See the story of this magnificent engine below. Mark & Gayle are active members of the Cobdogla Steam Friends, on operating days you will find Mark driving and looking after George, and Gayle will be on the gate.
This engine, named GEORGE WILLIAM 14660 is one of a pair of ploughing engines built by the John Fowler Steam Plough Works in Leeds, England, in 1920.
The other engine BLACK BESS - Engine No. 14661, is at the Swan Hill Pioneer Settlement.
These engines, along with 2 Fowler B6 engines (one of which is the crane engine at Cobdogla) were believed to have landed at Pt Augusta in early 1921,
and steamed overland to Cobdogla to be used in the development of the Irrigation Area, a trip reputed to take 3 months.
The ploughing engines were supplied with an anti balance mouldboard plough, a double ended chisel plough and a scoop for dam sinking.
The engines were put to work clearing and ploughing land to be used for the Soldier Settlement Scheme in the Cobdogla and Loveday areas of the Riverland.
Following the collapse of the dried fruit markets in 1922, it is believed that the two ploughing engines were little used, being left in the scrub near Spectacle Lakes.
At some time BLACK BESS 14661was taken to the Paringa area were she worked for some time. Eventually BLACK BESS was purchased by the Swan Hill Pioneer Village.

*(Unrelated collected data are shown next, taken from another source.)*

-- ==== Sys2Proof/Laws/State.lean ====
section
/-! SUPPORT. Each update of the state leaves every other field as it was, one lemma for each update and field; and what the
updates of tiles, tasks, contexts and queues leave to read. -/

namespace Sys2Proof.Machine

/-! ### updTile -/

@[simp] theorem updTile_hc (s : State) (t : Nat) (f : Tile → Tile) : (updTile s t f).hc = s.hc := rfl
@[simp] theorem updTile_ts (s : State) (t : Nat) (f : Tile → Tile) : (updTile s t f).ts = s.ts := rfl
@[simp] theorem updTile_tsPhase (s : State) (t : Nat) (f : Tile → Tile) : (updTile s t f).tsPhase = s.tsPhase := rfl
@[simp] theorem updTile_events (s : State) (t : Nat) (f : Tile → Tile) : (updTile s t f).events = s.events := rfl
@[simp] theorem updTile_delays (s : State) (t : Nat) (f : Tile → Tile) : (updTile s t f).delays = s.delays := rfl
@[simp] theorem updTile_free (s : State) (t : Nat) (f : Tile → Tile) : (updTile s t f).free = s.free := rfl
@[simp] theorem updTile_turn (s : State) (t : Nat) (f : Tile → Tile) : (updTile s t f).turn = s.turn := rfl
@[simp] theorem updTile_cur (s : State) (t : Nat) (f : Tile → Tile) : (updTile s t f).cur = s.cur := rfl
@[simp] theorem updTile_powered (s : State) (t : Nat) (f : Tile → Tile) : (updTile s t f).powered = s.powered := rfl
@[simp] theorem updTile_hbm (s : State) (t : Nat) (f : Tile → Tile) : (updTile s t f).hbm = s.hbm := rfl
@[simp] theorem updTile_groups (s : State) (t : Nat) (f : Tile → Tile) : (updTile s t f).groups = s.groups := rfl
@[simp] theorem updTile_queues (s : State) (t : Nat) (f : Tile → Tile) : (updTile s t f).queues = s.queues := rfl
@[simp] theorem updTile_timetable (s : State) (t : Nat) (f : Tile → Tile) : (updTile s t f).timetable = s.timetable := rfl
@[simp] theorem updTile_slotRun (s : State) (t : Nat) (f : Tile → Tile) : (updTile s t f).slotRun = s.slotRun := rfl
@[simp] theorem updTile_contexts (s : State) (t : Nat) (f : Tile → Tile) : (updTile s t f).contexts = s.contexts := rfl
@[simp] theorem updTile_errBanks (s : State) (t : Nat) (f : Tile → Tile) : (updTile s t f).errBanks = s.errBanks := rfl
@[simp] theorem updTile_frames (s : State) (t : Nat) (f : Tile → Tile) : (updTile s t f).frames = s.frames := rfl
@[simp] theorem updTile_genSeq (s : State) (t : Nat) (f : Tile → Tile) : (updTile s t f).genSeq = s.genSeq := rfl
@[simp] theorem updTile_walks (s : State) (t : Nat) (f : Tile → Tile) : (updTile s t f).walks = s.walks := rfl
@[simp] theorem updTile_walkSeq (s : State) (t : Nat) (f : Tile → Tile) : (updTile s t f).walkSeq = s.walkSeq := rfl
@[simp] theorem updTile_combSeq (s : State) (t : Nat) (f : Tile → Tile) : (updTile s t f).combSeq = s.combSeq := rfl
@[simp] theorem updTile_htlb (s : State) (t : Nat) (f : Tile → Tile) : (updTile s t f).htlb = s.htlb := rfl
@[simp] theorem updTile_remotes (s : State) (t : Nat) (f : Tile → Tile) : (updTile s t f).remotes = s.remotes := rfl
@[simp] theorem updTile_ptPool (s : State) (t : Nat) (f : Tile → Tile) : (updTile s t f).ptPool = s.ptPool := rfl
@[simp] theorem updTile_sr (s : State) (t : Nat) (f : Tile → Tile) : (updTile s t f).sr = s.sr := rfl
@[simp] theorem updTile_islands (s : State) (t : Nat) (f : Tile → Tile) : (updTile s t f).islands = s.islands := rfl
@[simp] theorem updTile_mantelComb (s : State) (t : Nat) (f : Tile → Tile) : (updTile s t f).mantelComb = s.mantelComb := rfl
@[simp] theorem updTile_mantelCombComb (s : State) (t : Nat) (f : Tile → Tile) : (updTile s t f).mantelCombComb = s.mantelCombComb := rfl
@[simp] theorem updTile_mantelCombOvf (s : State) (t : Nat) (f : Tile → Tile) : (updTile s t f).mantelCombOvf = s.mantelCombOvf := rfl
@[simp] theorem updTile_hbmRecs (s : State) (t : Nat) (f : Tile → Tile) : (updTile s t f).hbmRecs = s.hbmRecs := rfl
@[simp] theorem updTile_wslate (s : State) (t : Nat) (f : Tile → Tile) : (updTile s t f).wslate = s.wslate := rfl
@[simp] theorem updTile_clockK (s : State) (t : Nat) (f : Tile → Tile) : (updTile s t f).clockK = s.clockK := rfl
@[simp] theorem updTile_clockA (s : State) (t : Nat) (f : Tile → Tile) : (updTile s t f).clockA = s.clockA := rfl
@[simp] theorem updTile_cwHeld (s : State) (t : Nat) (f : Tile → Tile) : (updTile s t f).cwHeld = s.cwHeld := rfl
@[simp] theorem updTile_cwLate (s : State) (t : Nat) (f : Tile → Tile) : (updTile s t f).cwLate = s.cwLate := rfl
@[simp] theorem updTile_cgrpPend (s : State) (t : Nat) (f : Tile → Tile) : (updTile s t f).cgrpPend = s.cgrpPend := rfl
@[simp] theorem updTile_ports (s : State) (t : Nat) (f : Tile → Tile) : (updTile s t f).ports = s.ports := rfl
@[simp] theorem updTile_peers (s : State) (t : Nat) (f : Tile → Tile) : (updTile s t f).peers = s.peers := rfl
@[simp] theorem updTile_circuit (s : State) (t : Nat) (f : Tile → Tile) : (updTile s t f).circuit = s.circuit := rfl
@[simp] theorem updTile_circuitRun (s : State) (t : Nat) (f : Tile → Tile) : (updTile s t f).circuitRun = s.circuitRun := rfl
@[simp] theorem updTile_ethPeers (s : State) (t : Nat) (f : Tile → Tile) : (updTile s t f).ethPeers = s.ethPeers := rfl
@[simp] theorem updTile_disc (s : State) (t : Nat) (f : Tile → Tile) : (updTile s t f).disc = s.disc := rfl
@[simp] theorem updTile_locked (s : State) (t : Nat) (f : Tile → Tile) : (updTile s t f).locked = s.locked := rfl
@[simp] theorem updTile_ttOvr (s : State) (t : Nat) (f : Tile → Tile) : (updTile s t f).ttOvr = s.ttOvr := rfl
@[simp] theorem updTile_ttMiss (s : State) (t : Nat) (f : Tile → Tile) : (updTile s t f).ttMiss = s.ttMiss := rfl
@[simp] theorem updTile_qrot (s : State) (t : Nat) (f : Tile → Tile) : (updTile s t f).qrot = s.qrot := rfl
@[simp] theorem updTile_sweep (s : State) (t : Nat) (f : Tile → Tile) : (updTile s t f).sweep = s.sweep := rfl
@[simp] theorem updTile_beatKey (s : State) (t : Nat) (f : Tile → Tile) : (updTile s t f).beatKey = s.beatKey := rfl
@[simp] theorem updTile_dies (s : State) (t : Nat) (f : Tile → Tile) : (updTile s t f).dies = s.dies := rfl
@[simp] theorem updTile_layermap (s : State) (t : Nat) (f : Tile → Tile) : (updTile s t f).layermap = s.layermap := rfl
@[simp] theorem updTile_spare (s : State) (t : Nat) (f : Tile → Tile) : (updTile s t f).spare = s.spare := rfl
@[simp] theorem updTile_layers (s : State) (t : Nat) (f : Tile → Tile) : (updTile s t f).layers = s.layers := rfl
@[simp] theorem updTile_power (s : State) (t : Nat) (f : Tile → Tile) : (updTile s t f).power = s.power := rfl
@[simp] theorem updTile_sample (s : State) (t : Nat) (f : Tile → Tile) : (updTile s t f).sample = s.sample := rfl
@[simp] theorem updTile_dmpOld (s : State) (t : Nat) (f : Tile → Tile) : (updTile s t f).dmpOld = s.dmpOld := rfl
@[simp] theorem updTile_dmpNew (s : State) (t : Nat) (f : Tile → Tile) : (updTile s t f).dmpNew = s.dmpNew := rfl
@[simp] theorem updTile_dmpLyr (s : State) (t : Nat) (f : Tile → Tile) : (updTile s t f).dmpLyr = s.dmpLyr := rfl
@[simp] theorem updTile_dmpCause (s : State) (t : Nat) (f : Tile → Tile) : (updTile s t f).dmpCause = s.dmpCause := rfl
@[simp] theorem updTile_dmpCnt (s : State) (t : Nat) (f : Tile → Tile) : (updTile s t f).dmpCnt = s.dmpCnt := rfl
@[simp] theorem updTile_dmpTs (s : State) (t : Nat) (f : Tile → Tile) : (updTile s t f).dmpTs = s.dmpTs := rfl
@[simp] theorem updTile_bondst (s : State) (t : Nat) (f : Tile → Tile) : (updTile s t f).bondst = s.bondst := rfl
@[simp] theorem updTile_bellows (s : State) (t : Nat) (f : Tile → Tile) : (updTile s t f).bellows = s.bellows := rfl
@[simp] theorem updTile_mgmt (s : State) (t : Nat) (f : Tile → Tile) : (updTile s t f).mgmt = s.mgmt := rfl
@[simp] theorem updTile_bootRec (s : State) (t : Nat) (f : Tile → Tile) : (updTile s t f).bootRec = s.bootRec := rfl
@[simp] theorem updTile_flash (s : State) (t : Nat) (f : Tile → Tile) : (updTile s t f).flash = s.flash := rfl
@[simp] theorem updTile_bootStep (s : State) (t : Nat) (f : Tile → Tile) : (updTile s t f).bootStep = s.bootStep := rfl
@[simp] theorem updTile_bootDone (s : State) (t : Nat) (f : Tile → Tile) : (updTile s t f).bootDone = s.bootDone := rfl
@[simp] theorem updTile_bootStop (s : State) (t : Nat) (f : Tile → Tile) : (updTile s t f).bootStop = s.bootStop := rfl
@[simp] theorem updTile_mf (s : State) (t : Nat) (f : Tile → Tile) : (updTile s t f).mf = s.mf := rfl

Meanwhile engine no 14660 was purchased by George William Woolmer in 1948 who had the engine towed to his Glossop property using Dr Sergeant's tractor, a 2 day journey.
He intended to use the boiler in a fruit processing operation. However, this did not proceed and the engine became known as the Glossop Monster.
In 1970 the Barmera Apex Club towed the engine to the Barmera Council Depot for sandblasting and painting before moving the engine to a plinth at the top of Barwell Ave as an example of the early machinery used in this district.
The Steam Friends subsequently moved the engine to Cobdogla for a short while and then it was then towed to the Loveday Workshops by the Fowler B6 Crane Engine in 1990.
Here the engine was totally stripped down, inspected and a restoration programme implemented.
A set of plans for the engine was obtained from the Fowler Works records held at the University of Reading in the UK.
Over a 14 year period, the engine was rebuilt with many components being fabricated and or repaired.
The Z7 made its return trip to Cobdogla under it's own steam on Monday 5th April 2004, the first road trip it had made under it's own steam in about 81 years and was recommissioned on 11th April 2004.